Uneasiness with crowds may linger
Anxiety generated by the outbreak won't disappear anytime soon and likely will influence the way Americans work, shop and play.
"Residual fears of exposure to some virus may still limit people's willingness to be in crowds at sport stadiums, theaters, airplanes, cruises, large shopping malls or even shake hands at the workplace or social events," said Richard Curtin, who directs the consumer-sentiment surveys conducted by the University of Michigan.
Curtin sees the biggest threat to policymakers as reopening the economy so soon that it causes a resurgence of infections.
"It may only take a resurgence in one locale to prompt consumers from other areas, or even nationwide, to believe the relaxation occurred too soon," he said in a commentary. "A second shutdown of the economy, local or national, would be extremely expensive to both firms and consumers" and trigger more bankruptcies, he said.
Ed Purkiss, owner of Iron Medical Systems in Phoenix, hopes to see continuing and even new restrictions for a while.

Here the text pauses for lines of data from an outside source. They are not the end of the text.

-- ==== Sys2Proof/Machine/HostOps.lean ====
section
/-! DEFINITION. Machine/HostOps.lean: one turn of the host, that is one of the nine operations of R100, and one turn of the block. -/

namespace Sys2Proof.Machine

/-- A read gives the host its reply and changes nothing else (R105, R106). -/
def reply (r : Reply) (s : State) : State :=
  { s with replies := r :: s.replies }

/-- A read that returns a free value counts it, so that the next one is fresh (U3, log entry 3). -/
def freeReply (r : Reply) (s : State) : State :=
  { s with replies := r :: s.replies, freeReads := s.freeReads + 1 }

/-- `LOADRAW` on a block that is not `BUSY` (R101). -/
def loadRaw (bytes : List Byte) (s : State) : State :=
  { s with raw := bytes }

/-- `LOADSMP` on a block that is not `BUSY` (R102). -/
def loadSmp (samples : List Word) (s : State) : State :=
  { s with smp := samples }

/-- `SETFC` on a block that is not `BUSY` (R103). -/
def setFrameCount (n : Nat) (s : State) : State :=
  { s with frameCount := n }

/-- `RESET` (R107, R160, R161): every item of the block's state to its reset value, from any state. The turns to come and what the
host has read are not the block's state. -/
def resetBlock (s : State) : State :=
  { State.reset with turns := s.turns, replies := s.replies, freeReads := s.freeReads }

/-- `ISSUE` of a word on a block that is not `BUSY` (R104, R108): the operation it spells, or `UnsupportedConfiguration` (R60, R143),
which is check 1 and so comes before the length (R145). -/
def issueWord (c : BitVec 4) (s : State) : Result :=
  match decode c with
  | .ok i => exec i s
  | .error _ => .next (raiseError .unsupportedConfiguration (writeCmd c s))

/-- `RDREG` while `BUSY`: `STATUS` and `ERR` are defined (R106), every other register is a free value (R165, U3). -/
def busyReadReg (r : Reg) (s : State) : State :=
  match r with
  | .status => reply (.reg .status (busyRegValue .status s)) s
  | .err => reply (.reg .err (busyRegValue .err s)) s
  | .cmd => freeReply (.reg .cmd (busyRegValue .cmd s)) s
  | .frameCount => freeReply (.reg .frameCount (busyRegValue .frameCount s)) s
  | .idx => freeReply (.reg .idx (busyRegValue .idx s)) s
  | .rawLen => freeReply (.reg .rawLen (busyRegValue .rawLen s)) s
  | .smpLen => freeReply (.reg .smpLen (busyRegValue .smpLen s)) s

/-- A host operation while `BUSY` (the third column of R100): writes are dropped (R164), reads of anything but `STATUS` and `ERR`
return free values (R165), `RDSTATUS` and `RESET` are as ever. -/
def hostBusy (op : HostOp) (s : State) : Result :=
  match op with
  | .loadRaw _ => .next s
  | .loadSmp _ => .next s
  | .setFc _ => .next s
  | .issue _ => .next s
  | .rdStatus => .next (reply (.status s.status s.err) s)
  | .rdRaw => .next (freeReply (.raw (Config.freeRaw s.freeReads)) s)
  | .rdSmp => .next (freeReply (.smp (Config.freeSmp s.freeReads)) s)
  | .rdReg r => .next (busyReadReg r s)
  | .reset => .next (resetBlock s)

/-- A host operation on a block that is not `BUSY` (the second column of R100). -/
def hostReady (op : HostOp) (s : State) : Result :=
  match op with
  | .loadRaw bytes => .next (loadRaw bytes s)
  | .loadSmp samples => .next (loadSmp samples s)
  | .setFc n => .next (setFrameCount n s)
  | .issue c => issueWord c s
  | .rdStatus => .next (reply (.status s.status s.err) s)
  | .rdRaw => .next (reply (.raw s.raw) s)
  | .rdSmp => .next (reply (.smp s.smp) s)
  | .rdReg r => .next (reply (.reg r (regValue r s)) s)
  | .reset => .next (resetBlock s)

/-- One turn of the host on a block of given bounds: bounds that R5 forbids are no block's; an operand the block cannot hold is
refused (U11), before anything else (DESIGN CHOICE, log entry 8); otherwise the operation takes effect as R100 says for a block that
is `BUSY` or not. -/
def hostTurn (b : Bounds) (op : HostOp) (s : State) : Result :=
  if b.wf then
    if op.fits b then
      match s.status with
      | .busy => hostBusy op s
      | _ => hostReady op s
    else .refused .overBound
  else .refused .boundsIllFormed

/-- One turn of the block: while `BUSY` it takes the one step it has enabled, that of the command in `CMD` (R43, R115); otherwise no
step of the block is enabled and nothing changes (R152, R160; DESIGN CHOICE, log entry 1). -/
def blockTurn (s : State) : Result :=
  match s.status with
  | .busy =>
    match decode s.cmd with
    | .ok i => exec i s
    | .error _ => .fault .unsupportedInFlight
  | _ => .next s

/-- One turn of whoever moves next: the oldest pending turn, and the block on its own when none is pending (R172; DESIGN CHOICE, log
entry 1). -/
def takeTurn (b : Bounds) (s : State) : Result :=
  match s.turns with
  | [] => blockTurn s
  | .block :: rest => blockTurn { s with turns := rest }
  | .host op :: rest => hostTurn b op { s with turns := rest }

end Sys2Proof.Machine
end

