-- ==== Sys2Proof/Machine/HostPrograms.lean ====
section
/-! DEFINITION. Machine/HostPrograms.lean: HOST SOFTWARE around the block: the lines of a host program (R62), the shorthand `WAIT` (R105), the
pseudo-form `DECA.w` (R64), and the document's calls `decode` and `encode` as host programs (R113, R114). -/

namespace Sys2Proof.Machine

/-- One outcome after another: the first fault or refusal ends the run. -/
def andThen (r : Result) (f : State → Result) : Result :=
  match r with
  | .next s => f s
  | .fault e => .fault e
  | .refused e => .refused e

/-- The block turns a transaction in flight still takes (R115): its frames, and `COMPLETE`. -/
def turnsLeft (s : State) : Nat :=
  frames s - s.idx + 1

/-- `WAIT`: `RDSTATUS` until it does not return `BUSY`, the block taking one step between two polls (DESIGN CHOICE, log entry 7), at most `k` polls. -/
def waitFor : Nat → State → Result
  | 0, s => .next s
  | k + 1, s =>
    andThen (hostTurn Config.bounds .rdStatus s) fun s =>
      match s.status with
      | .busy => andThen (blockTurn s) (waitFor k)
      | _ => .next s

/-- `WAIT` (R105): it ends after finitely many polls, one more than the block turns left (R115). -/
def wait (s : State) : Result :=
  waitFor (turnsLeft s + 1) s

/-- The frame count that `DECA.w` writes (R64): `len(RAW) div w`, and 0 for `w` = 0. -/
def decaCount (w : BitVec 3) (s : State) : Nat :=
  if w = 0#3 then 0 else s.raw.length / w.toNat

/-- One line of a host program. -/
def performLine (line : HostLine) (s : State) : Result :=
  match line with
  | .op o => hostTurn Config.bounds o s
  | .wait => wait s
  | .deca w =>
    andThen (hostTurn Config.bounds (.setFc (decaCount w s)) s) (hostTurn Config.bounds (.issue (0#1 ++ w)))

/-- A host program, line by line (R62). The block moves only inside `WAIT`: between two other lines it takes no step, so that an `RDSTATUS`
straight after an admitted `ISSUE` sees `BUSY` (DESIGN CHOICE, log entry 7; the spec gives only weak fairness, R172). -/
def perform : List HostLine → State → Result
  | [], s => .next s
  | line :: rest, s => andThen (performLine line s) (perform rest)

/-- The error classes a host function fails with: the document's three (R140), the refusal of a sample that fits no cell (U7), and the
model's own report that the machine stopped under the host. -/
inductive HostError where
  | malformedInput
  | unsupportedConfiguration
  | ioError
  | sampleRefused
  | blockStopped
deriving DecidableEq, Repr

/-- What a host function hands its caller: a value, or an error and no data (R153). -/
inductive Answer (α : Type) where
  | value (a : α)
  | error (e : HostError)
deriving DecidableEq, Repr

/-- The error class the host program makes of the last `RDSTATUS` (R113, R114); `none` when it returned neither error. -/
def statusError (s : State) : Option HostError :=
  match s.replies.head? with
  | some (.status .error .unsupportedConfiguration) => some .unsupportedConfiguration
  | some (.status .error .malformedInput) => some .malformedInput
  | _ => none

/-- A width that can be put in a command word: an integer in 0..7 (R60, R113). -/
def widthFits (w : Int) : Bool :=
  decide (0 ≤ w) && decide (w ≤ 7)

/-- The last reply as a sample sequence: what `return RDSMP` hands back (R113). -/
def lastSamples (s : State) : Answer (List Word) :=
  match s.replies.head? with
  | some (.smp samples) => .value samples
  | _ => .error .blockStopped

/-- The last reply as a byte sequence: what `return RDRAW` hands back (R114). -/
def lastBytes (s : State) : Answer (List Byte) :=
  match s.replies.head? with
  | some (.raw bytes) => .value bytes
  | _ => .error .blockStopped

/-- The end of both host programs: the error of the last `RDSTATUS`, or the buffer that one more read returns. -/
def readResult {α : Type} (line : HostLine) (last : State → Answer α) (s : State) : Answer α × State :=
  match statusError s with
  | some e => (.error e, s)
  | none =>
    match performLine line s with
    | .next t => (last t, t)
    | .fault _ => (.error .blockStopped, s)
    | .refused _ => (.error .blockStopped, s)

/-- The document's `decode(rawBytes, frameCount, sampleWidth)` as a host program (R113). -/
def decodeCall (rawBytes : List Byte) (frameCount : Nat) (w : Int) (s : State) : Answer (List Word) × State :=
  if widthFits w then
    match perform
        [.op (.loadRaw rawBytes), .op (.setFc frameCount), .op (.issue (BitVec.ofInt 4 w)), .wait, .op .rdStatus] s with
    | .next t => readResult (.op .rdSmp) lastSamples t
    | .fault _ => (.error .blockStopped, s)
    | .refused _ => (.error .blockStopped, s)
  else (.error .unsupportedConfiguration, s)

/-- The two-operand `decode(bytes, sampleWidth)` (R63, R64, R113): the same with `frameCount = len(bytes) div w`, 0 for `w` = 0. -/
def decodeCall2 (rawBytes : List Byte) (w : Int) (s : State) : Answer (List Word) × State :=
  decodeCall rawBytes (rawBytes.length / w.toNat) w s

/-- The document's `encode(sampleSequence, sampleWidth)` as a host program (R114); the samples are integers, and one that fits no
cell is refused (R102, U7). -/
def encodeCall (samples : List Int) (w : Int) (s : State) : Answer (List Byte) × State :=
  if widthFits w then
    if samples.all sampleFits then
      match perform
          [.op (.loadSmp (samples.map (BitVec.ofInt 32))), .op (.issue (BitVec.ofInt 4 (8 + w))), .wait, .op .rdStatus] s with
      | .next t => readResult (.op .rdRaw) lastBytes t
      | .fault _ => (.error .blockStopped, s)
      | .refused _ => (.error .blockStopped, s)
    else (.error .sampleRefused, s)
  else (.error .unsupportedConfiguration, s)

end Sys2Proof.Machine
end

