-- ==== Sys2Proof/Tests/Slice0.lean ====
section
/-! SUPPORT. Tests/Slice0.lean: the model's own tests, each on one step of a small state, with results worked out in spec/95_test_vectors.md or
by hand from the rule named, and for every statement a named witness that its hypotheses can be met together. -/

namespace Sys2Proof.Tests

open Sys2Proof Sys2Proof.Machine

/-! ### Small states -/

/-- A block at rest: reset, with both buffers and the frame count set. -/
def ready (raw : List Byte) (fc : Nat) (smp : List Word) : State :=
  { State.reset with raw := raw, frameCount := fc, smp := smp }

/-- A block in flight. -/
def flight (c : BitVec 4) (raw : List Byte) (fc : Nat) (smp : List Word) (idx : Nat) : State :=
  { State.reset with cmd := c, raw := raw, frameCount := fc, smp := smp, idx := idx, status := .busy }

/-- A block whose last command was refused. -/
def failed (c : BitVec 4) (raw : List Byte) (fc : Nat) (e : Err) : State :=
  { State.reset with cmd := c, raw := raw, frameCount := fc, status := .error, err := e }

/-- The same block with turns to come. -/
def withTurns (s : State) (turns : List Turn) : State := { s with turns := turns }

/-- The outcome is a next state with a property. -/
def nextIs (r : Result) (p : State → Bool) : Bool :=
  match r with
  | .next t => p t
  | .fault _ => false
  | .refused _ => false

/-- The decode of program P1 (95_test_vectors.md section 3.1) after its second frame step. -/
def p1 : State :=
  flight 0x3#4 [0xFF, 0xFF, 0xFF, 0x00, 0x00, 0x80, 0xFF, 0xFF, 0x7F, 0x01, 0x00, 0x00] 4 [0xFFFFFFFF#32, 0xFF800000#32] 2

/-- An encode at width 2 after its first frame step (program P2, section 3.2: 256, then -1). -/
def p2 : State := flight 0xA#4 [0x00, 0x01] 7 [0x00000100#32, 0xFFFFFFFF#32] 1

/-- The decode of vector B1: `DEC.2` admitted with two frames, one of them converted. -/
def b1 : State := flight 0x2#4 [0x01, 0x00, 0xFF, 0xFF] 2 [0x00000001#32] 1

/-- A container of eight frames at width 2 (95_test_vectors.md section 2.10: `T` = 8). -/
def eight : Container :=
  { channels := 1, sampleWidth := 2, frameRate := 8000, frameCount := 8,
    payload := [0x00, 0, 0x01, 0, 0x02, 0, 0x03, 0, 0x04, 0, 0x05, 0, 0x06, 0, 0x07, 0] }

def stereo : Container := { channels := 2, sampleWidth := 1, frameRate := 8000, frameCount := 1, payload := [0x80, 0x80] }

/-- A world that holds one container. -/
def world (c : Container) : World :=
  { block := State.reset, files := [("a", .container c)], handle := none, freeFiles := 0 }

/-! ### WellFormed: each check refuses an ill-formed term -/

theorem test_supportedWidth_refuses : supportedWidth 0#3 = false ∧ supportedWidth 5#3 = false ∧ supportedWidth 6#3 = false ∧
    supportedWidth 7#3 = false := by decide

theorem test_bounds_refuse_small_raw :
    Bounds.wf { fcBits := none, rawCap := some 7, smpCap := some 2 } = false ∧
    Bounds.wf { fcBits := none, rawCap := some 8, smpCap := some 2 } = true ∧
    Bounds.wf { fcBits := none, rawCap := some 8, smpCap := none } = false := by decide

theorem test_operands_refused_over_bound :
    HostOp.fits { fcBits := some 2, rawCap := some 8, smpCap := some 2 } (.setFc 4) = false ∧
    HostOp.fits { fcBits := some 2, rawCap := some 8, smpCap := some 2 } (.setFc 3) = true ∧
    HostOp.fits { fcBits := some 2, rawCap := some 1, smpCap := some 0 } (.loadRaw [1, 2]) = false ∧
    HostOp.fits { fcBits := some 2, rawCap := some 1, smpCap := some 0 } (.loadSmp [1]) = false ∧
    HostOp.fits { fcBits := some 2, rawCap := none, smpCap := none } (.loadSmp [1, 2, 3, 4]) = false ∧
    HostOp.fits { fcBits := some 2, rawCap := none, smpCap := none } (.loadSmp [1, 2, 3]) = true := by decide

theorem test_line_refused_over_bound :
    HostLine.wf { fcBits := some 2, rawCap := none, smpCap := none } (.op (.setFc 4)) = false := by decide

These include limited crowds at restaurants, required food delivery for people who are ill, the use of drones to monitor crowd size, badges or pins for people who have been tested, required wearing of face masks in public, and regular virus testing of people working at hair salons, restaurants, doctor offices and other places where regular personal contact occurs.
"I know this sounds like ‘big brother,’ but folks need to know this is still a serious issue,” he said.
Dennis Hoffman, a professor of economics at Arizona State University, agrees on the need to take steps gradually.
“Normalcy in any real sense will depend on the degree of confidence people have that they are safe in consuming goods and services,” Hoffman said. “And that has to require some form of mass testing, a reduction in new cases and new complicated cases.”
Permanent social-distancing safeguards like Plexiglass barriers and temperature checks could be the answer to getting businesses back to operating somewhat normal because it slows the spread of the virus and it makes customers feel safe, Hoffman said.
Chasse Building Team has incorporated social distancing, masks and other practices on jobsites and in the office. The Tempe construction company also has eliminated as many in-person meetings as possible, using Zoom-type meetings and phone conversations more. Subcontractors are required to conduct wellness checks each morning to ensure worker safety.
“I believe social distancing in general will be the new normal for all of us until a vaccine is developed, tested, approved and distributed,” said Barry Chasse, the company's owner.
Timelines could vary by industry
When the economy reopens, Hoffman said he expects that restaurant and service industries may take longer to operate as normal compared to many others.
But it really might depend more on how quickly and broadly businesses embrace health-safety measures recommended by the Centers for Disease Control.
"Any business that can demonstrate that they can reasonably adhere to and maintain the CDC guidelines for cleanliness and social distancing should be able to open for business," said Robert Livingston, general manager of the Harrah’s Ak-Chin Casino in Maricopa. “Until there is a vaccine developed, I would expect to see social distancing measures in place at all businesses, regardless of the industry.”
Still, Livingston said he expects a fairly normal business environment could be reached by some point next year.
Chasse too predicts the recovery could be fairly quick except for sporting events, gyms, movie theaters, travel and possibly restaurants.
Sanjeev Khagram, dean of the Thunderbird School of Global Management in Phoenix, predicts some industries such as airlines might never return to normal, while other businesses from dentists to hair salons could recover fast, helped by pent-up demand for their services.
Many small companies could find it much easier to get up to speed than large employers, he added.